Au cœur de cette audience, un objectif clair émerge : forger un groupe d’amitié interparlementaire Sénégal-Russie, une plateforme pour fluidifier les échanges législatifs et aligner les agendas bilatéraux. Ndiaye, figure montante du Pastef et plus jeune président de l’Assemblée depuis sa nomination en décembre 2024, a mis l’accent sur des secteurs vitaux : agriculture pour sécuriser l’approvisionnement, et énergie – gaz et pétrole – pour accélérer l’autonomie énergétique.

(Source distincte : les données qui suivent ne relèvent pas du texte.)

/-! ## Starter -/

@[simp] theorem execSyncMessage_keeps (m : PtpSync) (s : State) (hs : s.mem.wf = true) :
    KeepsMem (execSyncMessage m s) := by
  rw [execSyncMessage]
  split <;> exact hs
@[simp] theorem execAnnounceMessage_keeps (src : PtpSource) (rank : Nat) (s : State)
    (hs : s.mem.wf = true) : KeepsMem (execAnnounceMessage src rank s) := by
  rw [execAnnounceMessage]
  split <;> simp (maxDischargeDepth := 12) [hs]
@[simp] theorem execPdelayReq_keeps (src : PtpSource) (seq : BitVec 16) (t2 t3 : Nat) (s : State)
    (hs : s.mem.wf = true) : KeepsMem (execPdelayReq src seq t2 t3 s) := by
  rw [execPdelayReq]
  split <;> exact hs
@[simp] theorem execAnnounceReceiptTimeout_keeps (s : State) (hs : s.mem.wf = true) : KeepsMem (execAnnounceReceiptTimeout s) := by
  rw [execAnnounceReceiptTimeout]
  split <;> simp (maxDischargeDepth := 12) [hs]
@[simp] theorem execFrequencyTrim_keeps (ppb : Int) (s : State) (hs : s.mem.wf = true) : KeepsMem (execFrequencyTrim ppb s) := by
  rw [execFrequencyTrim]
  split <;> simp (maxDischargeDepth := 12) [hs]
@[simp] theorem State.putEntry_keeps (s : State) (a : Armed) (hs : s.mem.wf = true) : (State.putEntry s a).mem.wf = true := by
  rw [State.putEntry]
  simp (maxDischargeDepth := 12) [hs]
@[simp] theorem State.dropEntry_keeps (s : State) (n : Nat) (hs : s.mem.wf = true) : (State.dropEntry s n).mem.wf = true := by
  rw [State.dropEntry]
  simp (maxDischargeDepth := 12) [hs]
@[simp] theorem State.onEntry_keeps (s : State) (n : Nat) (name : String) (due : Armed → Bool) (f : Armed → State) (hs : s.mem.wf = true)
    (hf : ∀ a0, (f a0).mem.wf = true) : KeepsMem (State.onEntry s n name due f) := by
  rw [State.onEntry]
  (try dsimp only); (repeat' split) <;> simp (maxDischargeDepth := 12) [hs, hf]
@[simp] theorem State.portalStore_keeps (s : State) (p : BitVec 6) (va n v : Nat) (hs : s.mem.wf = true) :
    (State.portalStore s p va n v).mem.wf = true := by
  simp only [State.portalStore]
  cases h : s.gwriteTo (s.portalNode p) (portalSlab p) (s.portalSpace p).1.toNat (s.portalSpace p).2.toNat va n v with
  | ok t => exact State.gwriteTo_keeps h hs
  | bad c => exact State.rootAccess_keeps _ _ _ _ (State.ctrlMark_keeps _ _ _ _ _ _ hs)
@[simp] theorem State.outcome_keeps (s : State) (a : Armed) (res : Nat) (gang ho : Bool) (tick : Nat) (hs : s.mem.wf = true) :
    (State.outcome s a res gang ho tick).mem.wf = true := by
  rw [State.outcome]
  simp (maxDischargeDepth := 12) [hs]
@[simp] theorem State.gangFault_keeps (s : State) (a : Armed) (sub : Nat) (tick : Nat) (r : Option Region) (hs : s.mem.wf = true) :
    (State.gangFault s a sub tick r).mem.wf = true := by
  unfold State.gangFault
  split <;> simp (maxDischargeDepth := 12) [hs]
@[simp] theorem State.dropHeld_keeps (s : State) (a : Armed) (hs : s.mem.wf = true) : (State.dropHeld s a).mem.wf = true := by
  rw [State.dropHeld]
  (try dsimp only); (repeat' split) <;> simp_all (maxDischargeDepth := 12)
@[simp] theorem State.notice_keeps (s : State) (a : Armed) (to_ : BitVec 12) (type tick : Nat) (hs : s.mem.wf = true) :
    (State.notice s a to_ type tick).mem.wf = true := by
  rw [State.notice]
  exact State.sendFrom_keeps _ _ _ _ _ hs
@[simp] theorem State.undoHere_keeps (s : State) (a : Armed) (hs : s.mem.wf = true) : (State.undoHere s a).mem.wf = true := by
  rw [State.undoHere]
  simp (maxDischargeDepth := 12) [hs]
@[simp] theorem State.coordDecides_keeps (s : State) (a0 : Armed) (hs : s.mem.wf = true) : (State.coordDecides s a0).mem.wf = true := by
  rw [State.coordDecides]
  (try dsimp only); (repeat' split) <;> simp_all (maxDischargeDepth := 12)
@[simp] theorem State.takeReport_keeps (s : State) (a : Armed) (r : Report) (hs : s.mem.wf = true) : (State.takeReport s a r).mem.wf = true := by
  rw [State.takeReport]
  simp (maxDischargeDepth := 12) [hs]
@[simp] theorem State.report_keeps (s : State) (a : Armed) (acted : Bool) (tick : Nat) (hs : s.mem.wf = true) :
    (State.report s a acted tick).mem.wf = true := by
  rw [State.report]
  simp (maxDischargeDepth := 12) [hs]
@[simp] theorem State.recordUnder_keeps (s : State) (slab : Nat) (q : BitVec 20 × BitVec 40) (trgn : BitVec 12) (v : Nat) (hs : s.mem.wf = true) :
    (State.recordUnder s slab q trgn v).1.mem.wf = true := by
  rw [State.recordUnder]
  (try dsimp only); (repeat' split) <;> first | exact State.gread_keeps (by assumption) hs | simp (maxDischargeDepth := 12) [hs]
@[simp] theorem State.armUnder_keeps (s : State) (p : BitVec 6) (r : BitVec 512) (hs : s.mem.wf = true) : (State.armUnder s p r).1.mem.wf = true :=
    by
  rw [State.armUnder]
  (try dsimp only); (repeat' split) <;> simp (maxDischargeDepth := 12) [hs]
@[simp] theorem State.armCheck_keeps (s : State) (p : BitVec 6) (r : BitVec 512) (hs : s.mem.wf = true) : (State.armCheck s p r).1.mem.wf = true :=
    by
  rw [State.armCheck]
  (try dsimp only); (repeat' split) <;> simp (maxDischargeDepth := 12) [hs]
@[simp] theorem State.armRecord_keeps (s : State) (p : BitVec 6) (seq : Nat) (r : BitVec 512) (hs : s.mem.wf = true) : (State.armRecord s p seq r).mem.wf = true := by
  rw [State.armRecord]
  simp (maxDischargeDepth := 12) [hs]
@[simp] theorem State.placeRecord_keeps (s : State) (a : Armed) (hs : s.mem.wf = true) : (State.placeRecord s a).mem.wf = true := by
  unfold State.placeRecord
  dsimp only
  have h := State.launchTree_keeps s (portalSlab a.portal) (s.portalNode a.portal) (BitVec.ofNat 64 (a.f 319 256)) (s.portalSpace a.portal).1 (s.portalSpace a.portal).2 ((s.portals.get a.portal.toNat).toNat.testBit 253)
    (BitVec.ofNat 12 (fld (s.portals.get a.portal.toNat).toNat 235 224)) a.gang (some a.id) hs
  rcases hr : s.launchTree (portalSlab a.portal) (s.portalNode a.portal) (BitVec.ofNat 64 (a.f 319 256)) (s.portalSpace a.portal).1 (s.portalSpace a.portal).2 ((s.portals.get a.portal.toNat).toNat.testBit 253)
    (BitVec.ofNat 12 (fld (s.portals.get a.portal.toNat).toNat 235 224)) a.gang (some a.id) with ⟨t, c | _ | l⟩ <;> rw [hr] at h
  · exact State.putEntry_keeps _ _ h
  · exact State.draw_keeps _ (State.putEntry_keeps _ _ h)
  · exact State.putEntry_keeps _ _ h
@[simp] theorem execArmedRecordPlacement_keeps (n : Nat) (s : State) (hs : s.mem.wf = true) : KeepsMem (execArmedRecordPlacement n s) := by
  rw [execArmedRecordPlacement]
  simp (maxDischargeDepth := 12) [hs]
@[simp] theorem State.suspendGang_keeps (s : State) (g : BitVec 16) (hs : s.mem.wf = true) : (State.suspendGang s g).mem.wf = true := by
  rw [State.suspendGang]
  (try dsimp only); (repeat' split) <;> simp_all (maxDischargeDepth := 12)
@[simp] theorem State.gangAction_keeps (s : State) (a : Armed) (act : Nat) (hs : s.mem.wf = true) : (State.gangAction s a act).mem.wf = true := by
  unfold State.gangAction
  split
  · exact memWf_foldl _ (fun _ _ h => memWf_ite _ _ _ (State.nowReady_keeps _ _ _ h) h) _ _ hs
  · exact State.suspendGang_keeps _ _ hs
  · exact memWf_foldl _ (fun _ _ h => State.resumeSlice_keeps _ _ _ h) _ _ hs
  · exact memWf_foldl _ (fun _ _ h => State.startLeaving_keeps _ _ _ _ h) _ _ hs
@[simp] theorem State.missed_keeps (s : State) (a0 : Armed) (excluded : Bool) (hs : s.mem.wf = true) : (State.missed s a0 excluded).mem.wf = true := by
  rw [State.missed]
  refine memWf_ite _ _ _ (memWf_ite _ _ _ (State.report_keeps _ _ _ _ hs) (State.putEntry_keeps _ _ (State.notice_keeps _ _ _ _ _ hs))) ?_
  exact State.report_keeps _ _ _ _ (State.dropHeld_keeps _ _ (memWf_ite _ _ _ (State.outcome_keeps _ _ _ _ _ _ hs) hs))
@[simp] theorem State.refuseHoldover_keeps (s : State) (a : Armed) (hs : s.mem.wf = true) : (State.refuseHoldover s a).mem.wf = true := by
  rw [State.refuseHoldover]
  exact State.missed_keeps _ _ _ (State.gangFault_keeps _ _ _ _ _ (State.outcome_keeps _ _ _ _ _ _ hs))
@[simp] theorem State.actNow_keeps (s : State) (a : Armed) (hs : s.mem.wf = true) : (State.actNow s a).mem.wf = true := by
  rw [State.actNow]
  simp (maxDischargeDepth := 12) [hs]
@[simp] theorem execTimedAction_keeps (n : Nat) (s : State) (hs : s.mem.wf = true) : KeepsMem (execTimedAction n s) := by
  rw [execTimedAction]
  simp (maxDischargeDepth := 12) [hs]
@[simp] theorem State.straggle_keeps (s : State) (a : Armed) (hs : s.mem.wf = true) : (State.straggle s a).mem.wf = true := by
  rw [State.straggle]
  exact State.missed_keeps _ _ _ (State.gangFault_keeps _ _ _ _ _ hs)
@[simp] theorem execStraggler_keeps (n : Nat) (s : State) (hs : s.mem.wf = true) : KeepsMem (execStraggler n s) := by
  rw [execStraggler]
  simp (maxDischargeDepth := 12) [hs]
@[simp] theorem State.undoNow_keeps (s : State) (a : Armed) (hs : s.mem.wf = true) : (State.undoNow s a).mem.wf = true := by
  rw [State.undoNow]
  simp (maxDischargeDepth := 12) [hs]
@[simp] theorem execUndo_keeps (n : Nat) (s : State) (hs : s.mem.wf = true) : KeepsMem (execUndo n s) := by
  rw [execUndo]
  simp (maxDischargeDepth := 12) [hs]
@[simp] theorem execCoordCollectTimeout_keeps (n : Nat) (s : State) (hs : s.mem.wf = true) : KeepsMem (execCoordCollectTimeout n s) := by
  rw [execCoordCollectTimeout]
  simp (maxDischargeDepth := 12) [hs]
@[simp] theorem execArmEntryFree_keeps (n : Nat) (s : State) (hs : s.mem.wf = true) : KeepsMem (execArmEntryFree n s) := by
  rw [execArmEntryFree]
  simp (maxDischargeDepth := 12) [hs]
@[simp] theorem execStarterNotice_keeps (k : Nat) (s : State) (hs : s.mem.wf = true) : KeepsMem (execStarterNotice k s) := by
  rw [execStarterNotice]
  (try dsimp only); (repeat' split) <;> simp (maxDischargeDepth := 12) [hs]
@[simp] theorem State.cancelEntry_keeps (s : State) (a : Armed) (hs : s.mem.wf = true) : (State.cancelEntry s a).mem.wf = true := by
  rw [State.cancelEntry]
  simp (maxDischargeDepth := 12) [hs]
@[simp] theorem State.isolationFault_keeps (s old : State) (r : Region) (hs : s.mem.wf = true) : (State.isolationFault s old r).mem.wf = true := by
  simp only [State.isolationFault]
  split <;> simp (maxDischargeDepth := 12) [hs]
@[simp] theorem State.isolate_keeps (s : State) (hs : s.mem.wf = true) : (State.isolate s).mem.wf = true := by
  rw [State.isolate]
  dsimp only
  refine memWf_foldl _ (fun _ _ h => State.isolationFault_keeps _ _ _ h) _ _ (memWf_foldl _ (fun t c h => memWf_foldl _ (fun t i h => ?_) _ _ h) _ _
    (memWf_foldl _ (fun _ _ h => State.dropEntry_keeps _ _ (State.dropHeld_keeps _ _ (State.outcome_keeps _ _ _ _ _ _ h))) _ _ hs))
  (repeat' split) <;> simp_all (maxDischargeDepth := 12)
@[simp] theorem execFrequencyLoss_keeps (s : State) (hs : s.mem.wf = true) : KeepsMem (execFrequencyLoss s) := by
  rw [execFrequencyLoss]
  split <;> simp (maxDischargeDepth := 12) [hs]
@[simp] theorem State.movePace_keeps (s : State) (pace : Word) (hs : s.mem.wf = true) : (State.movePace s pace).mem.wf = true := by
  rw [State.movePace]
  simp (maxDischargeDepth := 12) [hs]
@[simp] theorem State.atPlace_keeps (s : State) (pos : Nat) (hs : s.mem.wf = true) : (State.atPlace s pos).mem.wf = true := by
  rw [State.atPlace]
  simp (maxDischargeDepth := 12) [hs]
@[simp] theorem execRelock_keeps (pace : Word) (pos : Nat) (s : State) (hs : s.mem.wf = true) : KeepsMem (execRelock pace pos s) := by
  rw [execRelock]
  split <;> simp (maxDischargeDepth := 12) [hs]

/-! ## Power -/

@[simp] theorem State.writePower_keeps (s : State) (v : Word) (hs : s.mem.wf = true) : (State.writePower s v).mem.wf = true := by
  rw [State.writePower]
  simp (maxDischargeDepth := 12) [hs]
@[simp] theorem execPowerMeasurement_keeps (hot : Bool) (fit : BitVec 6) (s : State)
    (hs : s.mem.wf = true) : KeepsMem (execPowerMeasurement hot fit s) := by
  rw [execPowerMeasurement]
  split <;> simp (maxDischargeDepth := 12) [hs]
@[simp] theorem execStepRaise_keeps (s : State) (hs : s.mem.wf = true) : KeepsMem (execStepRaise s) := by
  rw [execStepRaise]
  simp (maxDischargeDepth := 12) [hs]
@[simp] theorem execStepChangeForced_keeps (s : State) (hs : s.mem.wf = true) : KeepsMem (execStepChangeForced s) := by
  rw [execStepChangeForced]
  split <;> simp (maxDischargeDepth := 12) [hs]
@[simp] theorem execThermalTrip_keeps (slab : BitVec 6) (s : State) (hs : s.mem.wf = true) : KeepsMem (execThermalTrip slab s) := by
  rw [execThermalTrip]
  simp (maxDischargeDepth := 12) [hs]
@[simp] theorem execThermalRecovery_keeps (slab : BitVec 6) (s : State) (hs : s.mem.wf = true) : KeepsMem (execThermalRecovery slab s) := by
  rw [execThermalRecovery]
  simp (maxDischargeDepth := 12) [hs]
@[simp] theorem execSupplyFault_keeps (s : State) (hs : s.mem.wf = true) : KeepsMem (execSupplyFault s) := by
  rw [execSupplyFault]
  simp (maxDischargeDepth := 12) [hs]
@[simp] theorem execSupplyFaultHalt_keeps (s : State) (hs : s.mem.wf = true) : KeepsMem (execSupplyFaultHalt s) := by
  rw [execSupplyFaultHalt]
  split <;> simp (maxDischargeDepth := 12) [hs]
@[simp] theorem execSupplyRecovery_keeps (s : State) (hs : s.mem.wf = true) : KeepsMem (execSupplyRecovery s) := by
  rw [execSupplyRecovery]
  split <;> simp (maxDischargeDepth := 12) [hs]
@[simp] theorem State.powerTick_keeps (s : State) (hs : s.mem.wf = true) : (State.powerTick s).mem.wf = true := by
  rw [State.powerTick]
  exact memWf_ite _ _ _ hs hs
@[simp] theorem execFullServiceEntry_keeps (s : State) (hs : s.mem.wf = true) : KeepsMem (execFullServiceEntry s) := by
  rw [execFullServiceEntry]
  split <;> simp (maxDischargeDepth := 12) [hs]
@[simp] theorem State.endHush_keeps (s : State) (hs : s.mem.wf = true) : (State.endHush s).mem.wf = true := by
  rw [State.endHush]
  simp (maxDischargeDepth := 12) [hs]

Ces priorités résonnent avec la feuille de route du président Bassirou Diomaye Faye, élue en 2024 sur un programme souverainiste qui vise à rompre avec une dépendance historique aux bailleurs occidentaux. Des communiqués officiels soulignent des relations bilatérales « excellentes », avec des échanges commerciaux en hausse de 15 % en 2024, portés par des exportations sénégalaises de produits agricoles vers Moscou.

## Contexte et regard critique : entre opportunités et ombres géopolitiques

Cette rencontre s’inscrit dans un contexte plus large de diversification des partenariats sénégalais, alors que l’Afrique du Sud et le Mali tissent des liens renforcés avec la Russie depuis 2022. Historiquement, les relations Dakar-Moscou remontent à l’ère soviétique, avec des aides techniques dans l’agriculture et l’industrie, mais elles ont stagné sous l’influence française et américaine. Aujourd’hui, face à une volatilité des prix mondiaux de l’énergie et à des crises alimentaires post-pandémie, le Sénégal cherche des alliés alternatifs pour son plan d’industrialisation. Pourtant, une analyse critique s’impose : les investissements russes, souvent opaques, posent des questions sur la transparence et les conditions d’exploitation. En 2023, des accords énergétiques avec Gazprom au Sénégal ont été salués pour leur potentiel, mais critiqués pour leur manque de clauses environnementales strictes, risquant de perpétuer une extraction à court terme au détriment du développement durable prôné par Faye. Cette coopération parlementaire, si elle aboutit à un groupe d’amitié, pourrait légitimer ces flux, mais au prix d’une exposition accrue aux tensions Est-Ouest.

### Les priorités alignées : souveraineté ou dépendance déguisée ?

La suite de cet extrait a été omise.